→ AVAILABLE DATA
-- ==== Sys2Proof/Laws/CascadeOps.lean ====
section
/-!
SUPPORT. Each operation of the part's inner work is a cascade (Laws/Cascade.lean): one lemma for each.
-/
namespace Sys2Proof.Machine

/-! ## Tables changed whole -/

theorem PerLine.get_map {α : Type} (t : PerLine α) (f : α → α) (l : LineId) : (t.map f).get l = f (t.get l) := by
  cases l <;> rfl

theorem PerStation.get_map {α : Type} (t : PerStation α) (f : α → α) (d : StationId) :
    (t.map f).get d = f (t.get d) := by
  rcases d with _ | p | _ <;> (try cases p) <;> rfl

theorem Cascade.mapLines {s : State} {f : Line → Line} (h : ∀ k, LineKept s.trip.tripped k (f k)) :
    Cascade s { s with lines := s.lines.map f } :=
  { Cascade.refl s with
    line := fun l => by
      have := h (s.line l)
      simp only [State.line, PerLine.get_map] at this ⊢
      exact this }

theorem Cascade.mapStations {s : State} {f : Station → Station} (h : ∀ k, StationKept k (f k)) :
    Cascade s { s with stations := s.stations.map f } :=
  { Cascade.refl s with
    station := fun d => by
      have := h (s.station d)
      simp only [State.station, PerStation.get_map] at this ⊢
      exact this }

/-! ## Notices -/

theorem canonical_addNotice (q : Port) (n : Notice) (u : PortUnit) :
    ({ u with notices := addNotice q n u.notices } : PortUnit).canonical q := by
  have key : ∀ (p : Notice → Bool) (c : List Notice),
      c.filter p = c.filter fun m => (c.filter p).contains m := by
    intro p c
    apply List.filter_congr
    intro m hm
    by_cases hp : p m = true
    · simp [hm, hp]
    · simp [hp]
  exact key _ _

theorem mem_addNotice {q : Port} {n m : Notice} {ns : List Notice} :
    m ∈ addNotice q n ns ↔ m ∈ catalogue q ∧ (m = n ∨ m ∈ ns) := by
  simp [addNotice, List.mem_filter]

theorem Cascade.raise (s : State) (q : Port) (n : Notice) : Cascade s (s.raise q n) :=
  Cascade.setPort
    ⟨rfl, rfl, rfl, rfl, fun _ h c => mem_addNotice.2 ⟨c, .inr h⟩, fun _ => canonical_addNotice q n _⟩

/-! ## Heads -/

theorem Cascade.modSeq {s : State} {h : HeadId} {f : Sequencer → Sequencer} (k : SeqKept (s.seq h) (f (s.seq h))) :
    Cascade s (s.modSeq h f) := .setSeq k

theorem Cascade.setWorking (s : State) (h : HeadId) (w : Working) : Cascade s (s.setWorking h w) :=
  .modSeq {}

theorem Cascade.modWorking (s : State) (h : HeadId) (f : Working → Working) : Cascade s (s.modWorking h f) := by
  unfold State.modWorking; split
  · exact .setWorking ..
  · exact .refl _

theorem Cascade.setHead (s : State) (h : HeadId) (x : HeadState) : Cascade s (s.setHead h x) := .modSeq {}

theorem Cascade.setPark (s : State) (h : HeadId) (p : ParkProgress) : Cascade s (s.setPark h p) :=
  .modSeq {}

/-! ## Pads, disks and conditioners -/

theorem le_satSucc (top n : Nat) : n ≤ satSucc top n := by unfold satSucc; split <;> omega

theorem PadKept.countWafer (k : Pad) : PadKept k k.countWafer := by
  unfold Pad.countWafer; split
  · exact ⟨rfl, rfl, rfl, rfl, rfl, rfl, rfl, le_satSucc _ _⟩
  · exact .refl _

theorem PadKept.runDone (k : Pad) : PadKept k k.runDone := ⟨rfl, rfl, rfl, rfl, rfl, rfl, rfl, Nat.le_refl _⟩

theorem Disk.sweep_kept (k : Disk) : DiskKept k k.sweep.1 := by
  unfold Disk.sweep; dsimp only; split <;> exact ⟨rfl, rfl, le_satSucc _ _⟩

theorem Cascade.diskSweep (s : State) (p : PlatenId) : Cascade s (s.diskSweep p) := by
  unfold State.diskSweep; dsimp only; split
  · exact (Cascade.setDisk (Disk.sweep_kept _)).trans (.raise ..)
  · exact .setDisk (Disk.sweep_kept _)

/-- Fields of the unit that are neither its position nor its outputs are of no account (R136). -/
theorem ArmKept.outside {c d : Conditioner} (p : d.position = c.position) (a : d.arm = c.arm)
    (v : d.speedOut = c.speedOut) (f : d.forceOut = c.forceOut) : ArmKept c d :=
  ⟨p, fun h => by simpa only [Conditioner.driven, a, v, f] using h⟩

/-- A change of state takes the outputs with it (R136). -/
theorem ArmKept.enter (c : Conditioner) (g : PlatenConfig) (a : ArmState) : ArmKept c (c.enter g a) :=
  ⟨rfl, fun _ => by cases a <;> simp [Conditioner.driven, Conditioner.enter, ArmState.speed, ArmState.force]⟩

theorem ArmKept.enterToward (c : Conditioner) (g : PlatenConfig) (a : ArmState) (d : Travel) :
    ArmKept c ({ c with direction := d }.enter g a) :=
  ⟨rfl, (ArmKept.enter { c with direction := d } g a).driven ∘ fun h => h⟩

theorem ArmKept.stow (c : Conditioner) (g : PlatenConfig) : ArmKept c (c.stow g) := by
  unfold Conditioner.stow; repeat' split
  all_goals first | exact .refl _ | exact .enter ..

/-- The arm at the completion of a run (R147). -/
theorem ArmKept.runOver (c : Conditioner) (g : PlatenConfig) :
    ArmKept c ({ c with runHeld := false, sweepsDone := 0 }.stow g) :=
  ⟨(ArmKept.stow ..).position, (ArmKept.stow { c with runHeld := false, sweepsDone := 0 } g).driven ∘ fun h => h⟩

theorem ArmKept.countSweep (c : Conditioner) : ArmKept c c.countSweep := by
  unfold Conditioner.countSweep; split
  · exact .outside rfl rfl rfl rfl
  · exact .refl _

→ PROBLEM TO SOLVE
For each line in the data that contains the string "sweepsDone", give a copy of that line.

→ ANSWER SPACE
    ArmKept c ({ c with runHeld := false, sweepsDone := 0 }.stow g) :=
  ⟨(ArmKept.stow ..).position, (ArmKept.stow { c with runHeld := false, sweepsDone := 0 } g).driven ∘ fun h => h⟩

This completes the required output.